I do not know if any puzzle is known up to now with less clues. I predict that the minimum number of clues for such a puzzle is bounded between 48 and 64.

[Afmob]

The current known minimum is 56 as one can see here.

[Ton Smeets]

The following order 4 Sudoku puzzle with 64 clues has a unique solution as checked by sudoku-solutions.com
The Sudoku puzzle was obtained using minimal Sudoku puzzle of order 2 with 4 clues, and the self orthogonallity of such its solution to cunstruct an order 4 puzzle:
10003000D00020000005000G00070001006000F000A0005002000B00040006009000B000C000A0000008000C000G000400C000G000F000D00G000F000B000700D000F000G000E0000007000B000F000300A000C000B0009004000G000C00080050007000800060000006000A000E0002002000400030001001000D0009000500

I do not know if any puzzle is known up to now with less clues. I predict that the minimum number of clues for such a puzzle is bounded between 48 and 64.

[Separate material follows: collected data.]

/-- A halo tile declared by a team (14 R334, R336). Directions: 0 north, 1 south, 2 west, 3 east. -/
structure Halo where
  /-- descriptor words 0 to 3 -/
  desc : List Word
  /-- pages of the tile: 64 KiB pages of virtual addresses, and of physical keys -/
  pages : List (Nat × Nat)
  /-- its halo.decl: group and outstanding number; the tile is in force when that word has completed -/
  decl : Nat × Nat
  /-- the neighbours hold generation 0 -/
  filled : Bool
  /-- generation count of the owner -/
  gen : Nat
  /-- the outstanding release: group and outstanding number, snapshot taken -/
  out : Option (Nat × Nat × Bool)
  /-- snapshots by direction, not yet delivered: bytes by physical key -/
  snap : List (Nat × List Host.Cell)
  /-- lines of each strip that has a replica at its neighbour -/
  keys : List (Nat × List Nat)
  /-- the replicas the neighbours hold, by direction: bytes by physical key -/
  repl : List (Nat × List Host.Cell)
  /-- generation delivered to this team from each direction -/
  got : Tbl Nat
  /-- the greatest generation a halo.wait of this team named -/
  waited : Nat
deriving DecidableEq, Repr, Inhabited

/-- A team link (09 R213). -/
structure Link where
  /-- group and queue of each end -/
  send : Option (Nat × Nat)
  recv : Option (Nat × Nat)
  /-- the sending end has closed -/
  closed : Bool
  /-- the receiving end has closed -/
  rclosed : Bool
  /-- elements sent and not yet popped, oldest first -/
  elems : List Word
deriving DecidableEq, Repr, Inhabited

/-- A link before any binding. -/
def Link.none : Link := { send := Option.none, recv := Option.none, closed := false, rclosed := false, elems := [] }

/-- Where a team stands (04 R115, 05 R150, 18 R396). -/
inductive Place where
  /-- waits in its launch queue; no group of it exists -/
  | queued
  | resident
  /-- pre-empted: waits in its launch queue with its groups saved -/
  | saved
  /-- swapped out: waits for one of its waitc words -/
  | swapped
  /-- saved by ctxsv: runs only after a ctxrs -/
  | context
  | complete
deriving DecidableEq, Repr, Inhabited

/-- An operand slot's state (12 R283). -/
structure Slot where
  /-- 1 CLAIMED, 2 FILLING, 3 READY; FREE slots are not listed -/
  state : Nat
  team : Nat
  /-- expected and filled byte counts -/
  e : Nat
  f : Nat
deriving DecidableEq, Repr, Inhabited

/-- A word in the engine order of a core (12 R288). `slots` is the mask of the slots that a
loop reads or a store writes. -/
inductive MxWork where
  | loop (desc inc : Word) (fmt : Nat) (q : Nat) (seq next : Nat) (la lb : List Word) (sp : Option (Word × Word)) (slots : Nat)
  | sc (a b : Word)
  | z (a : Word)
  | rd (a : Word) (b : Nat) (lanes : List Nat)
  | wr (a : Word) (vals : List (Nat × Word))
  | st (a b : Word) (rm : Nat) (sat : Bool) (slots : Nat)
  | acrel (a : Word)
deriving DecidableEq, Repr, Inhabited

/-- One entry of the engine order. -/
structure MxOp where
  grp : Nat
  /-- number of the outstanding word; none for a word that completed at issue -/
  id : Option Nat
  /-- the group's next number when it issued: the words issued later have this number or a higher one -/
  seq : Nat
  work : MxWork
deriving DecidableEq, Repr, Inhabited

/-- A slclaim or acclaim not yet served (12 R287). -/
structure SlotReq where
  grp : Nat
  id : Nat
  acc : Bool
  first : Nat
  n : Nat
  e : Nat
deriving DecidableEq, Repr, Inhabited

/-- What a save area of the context pool holds for one team beyond its groups (05 R151 to R153, 12 R308). -/
structure TeamSave where
  /-- first 64 KiB unit of its run of the pool, and units; none once the run is returned -/
  run : Option (Nat × Nat)
  /-- slot records with their numbers, and the bytes of those slots by operand-store address -/
  slots : Tbl Slot
  store : Tbl Byte
  /-- tile numbers, and their elements by accumulator key -/
  tiles : List Nat
  acc : Tbl (BitVec 32)
  /-- unfinished loops in engine order -/
  loops : List MxOp
  /-- slot and tile claims withdrawn, with their words -/
  reqs : List (SlotReq × Outst)
deriving DecidableEq, Repr, Inhabited

/-- A team (04 R115). -/
structure Team where
  /-- index of its grid; 04 R118; given at creation. -/
  grid : Nat
  /-- 32 bits; 04 R118; given at creation. TEAMID. -/
  tid : Nat
  /-- die and core; 04 R115; given at admission. -/
  die : Nat
  core : Nat
  /-- 04 R115; queued. Where it stands. -/
  place : Place
  /-- a pre-emption begun; 05 R150; none. 0 for RT room, 1 swap-out, 2 ctxsv. -/
  stopping : Option Nat
  /-- ns; 05 R150; 0. When that pre-emption began. -/
  stopAt : Nat
  /-- 05 R151; none. Its save area. -/
  kept : Option TeamSave
  /-- indices of its groups; 04 R115; empty until admission. -/
  groups : List Nat
  /-- teams of its cluster by rank; 04 R117; given at creation. -/
  cluster : List Nat
  /-- 0 to 11; 04 R117; given at creation. -/
  rank : Nat
  /-- bytes; 10 R227; 0. The scratchpad grant. -/
  spad : Tbl Byte
  /-- team barriers 0 to 7; 11 R281; no arrival. -/
  bars : Tbl Barrier
  /-- cluster barriers, held by rank 0; 11 R281; no arrival. -/
  clbars : Tbl Barrier
  /-- circular buffers 0 to 3; 11 R272; not initialised. -/
  cbs : Tbl Cbuf
  /-- f at admission, f, h; 04 R127, R128; from the record. The interval of a range task. -/
  f0 : Nat
  f : Nat
  h : Nat
  /-- handles 0 to 7; 14 R333; none. -/
  halos : Tbl Halo
  /-- links 0 to 31; 09 R213; none. -/
  links : Tbl Link
  /-- the mask of the phase's first arrival; 19 R423; none. -/
  rpMask : Option Word
  /-- repack phases completed; 19 R424; 0. -/
  rpPhase : Nat
  /-- 05 R149; 0. Relaunches. -/
  relaunches : Nat
  /-- ns; 18 R396; none. Since when it has waited only in waitc. -/
  idle : Option Nat
  /-- order of admission; 04 R124; 0. -/
  order : Nat
deriving DecidableEq, Repr, Inhabited

/-- A launch record's fields (04 R120). -/
structure Rec where
  kaddr : Nat
  gx : Nat
  gy : Nat
  gz : Nat
  split : Nat
  width : Nat
  chw : Nat
  chh : Nat
  grps : Nat
  grant : Nat
  param : Word
  prelude : Word
  geo : Bool
  spec : Bool
  priv : Bool
  idem : Bool
  ordered : Bool
  prio : Nat
  cls : Nat
  lo : Nat
  hi : Nat
  grain : Nat
deriving DecidableEq, Repr, Inhabited

/-- A kernel header's fields (01 R39 to R41). -/
structure Hdr where
  isa : Nat
  family : Nat
  width : Nat
  compat : Bool
  ordered : Bool
  idem : Bool
  roles : Nat
  vregs : Nat
  sregs : Nat
  spad : Nat
  /-- sympathetic source registers, with their header field -/
  syms : List (Nat × Nat)
deriving DecidableEq, Repr, Inhabited

/-- A sympathetic stream (02 R88 to R93). -/
structure Stream where
  /-- unreleased elements, oldest first -/
  elems : List Word
  /-- elements released -/
  released : Nat
  /-- the close value -/
  closed : Option Word
deriving DecidableEq, Repr, Inhabited

/-- A grid (04 R118, R120, R132). -/
structure Grid where
  /-- 04 R118; given at launch. Partition and context. -/
  part : Nat
  ctx : Nat
  /-- 64 bits; 04 R126; given at launch. Address of its launch record. -/
  recAddr : Word
  /-- 04 R120; given at launch. -/
  lr : Rec
  /-- 01 R39; given at launch. -/
  hdr : Hdr
  /-- key 16 s + j, 64 bits; 04 R120; copied at launch. The prelude table. -/
  prelude : Tbl Word
  /-- 1 bit; 04 R127; given at launch. A range task. -/
  task : Bool
  /-- 32 bits; 04 R118; gx gy gz. The TEAMID of the next team a split creates. -/
  nextTid : Nat
  /-- 32 bits; 04 R119; 0. Clusters created, in CLUSTERID order. -/
  made : Nat
  /-- 1 bit; 05 R147; false. Killed. -/
  killed : Bool
  /-- 1 bit; 04 R132; false. Its status 3 or 4 has been written. -/
  ended : Bool
  /-- 8 bits; 05 R147; 0. The killing cause. -/
  cause : Nat
  /-- 1 bit; 11 R280; false. Committed or discarded. -/
  settled : Bool
  /-- key 128 item + v; 02 R88; empty. Streams. -/
  streams : Tbl Stream
  /-- key 16 (128 item + v) + k; 02 R89; 0. Cursors. -/
  cursors : Tbl Nat
  /-- distances by register; 02 R93; empty. D(v). -/
  dist : Tbl (List Nat)
  /-- items that have exited; 02 R91; empty. -/
  exited : Tbl Nat
  /-- first pool unit and units; 09 R216; none. Its stream tail. -/
  tail : Option (Nat × Nat)
  /-- 10 R244; none. A status word whose write is held at a migrating page. -/
  stat : Option Word
deriving DecidableEq, Repr, Inhabited

/-- A CE command that has started (11 R265). -/
structure CeCmd where
  grp : Nat
  /-- record words 0 to 3 -/
  w : List Word
  /-- destination base after a circular buffer's slot is taken -/
  dst : Word
  /-- circular buffer and slot taken -/
  cb : Option (Nat × Nat)
  /-- operand slot that counts it as outstanding -/
  slot : Option Nat
  /-- lines performed, by index -/
  done : List Nat
  /-- what failed: cause, address -/
  fail : List (Nat × Word)
  /-- its token, once it has ended and waits for room -/
  token : Option Word
deriving DecidableEq, Repr, Inhabited

/-- A byte of a dirty coh-1 line in a level-1 cache (14 R329, R332). -/
structure Dirty1 where
  /-- 64 die + core of the cache that holds it -/
  core : Nat
  /-- 4096 partition + context of the party that wrote it: the line's context tag -/
  tag : Nat
  /-- cores, 64 die + core, that have made this value or one before it in coherence order their own, or may have seen it: a
  release of one of them makes it visible (14 R318, R322) -/
  seen : List Nat
  val : Byte
deriving DecidableEq, Repr, Inhabited

/-- A byte of a coh-2 line in a core's level-1 cache (14 R330, R332). -/
structure Copy2 where
  dirty : Bool
  tag : Nat
  val : Byte
deriving DecidableEq, Repr, Inhabited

The following is even a 45-clue minimal Sudoku puzzle op order 4. It was obtained from the previous contribution by reducing the clues from the top left block, the top row, the left column and the left upper cells from each block. The uniqueness is again checked with the same tool.
00000000000000000000000G00070001000000F000A0005000000B000400060000000000000000000008000C000G000400C000G000F000D00G000F000B00070000000000000000000007000B000F000300A000C000B0009004000G000C00080000000000000000000006000A000E0002002000400030001001000D0009000500

[Afmob]

I've just checked both of your puzzles with JSudoku and they both have multiple solutions.

[JasonLion]

The following is even a 45-clue minimal Sudoku puzzle op order 4. It was obtained from the previous contribution by reducing the clues from the top left block, the top row, the left column and the left upper cells from each block. The uniqueness is again checked with the same tool.
00000000000000000000000G00070001000000F000A0005000000B000400060000000000000000000008000C000G000400C000G000F000D00G000F000B00070000000000000000000007000B000F000300A000C000B0009004000G000C00080000000000000000000006000A000E0002002000400030001001000D0009000500

This puzzle appears to have a very large number of solutions. I stopped my program after 1,000,000 solutions.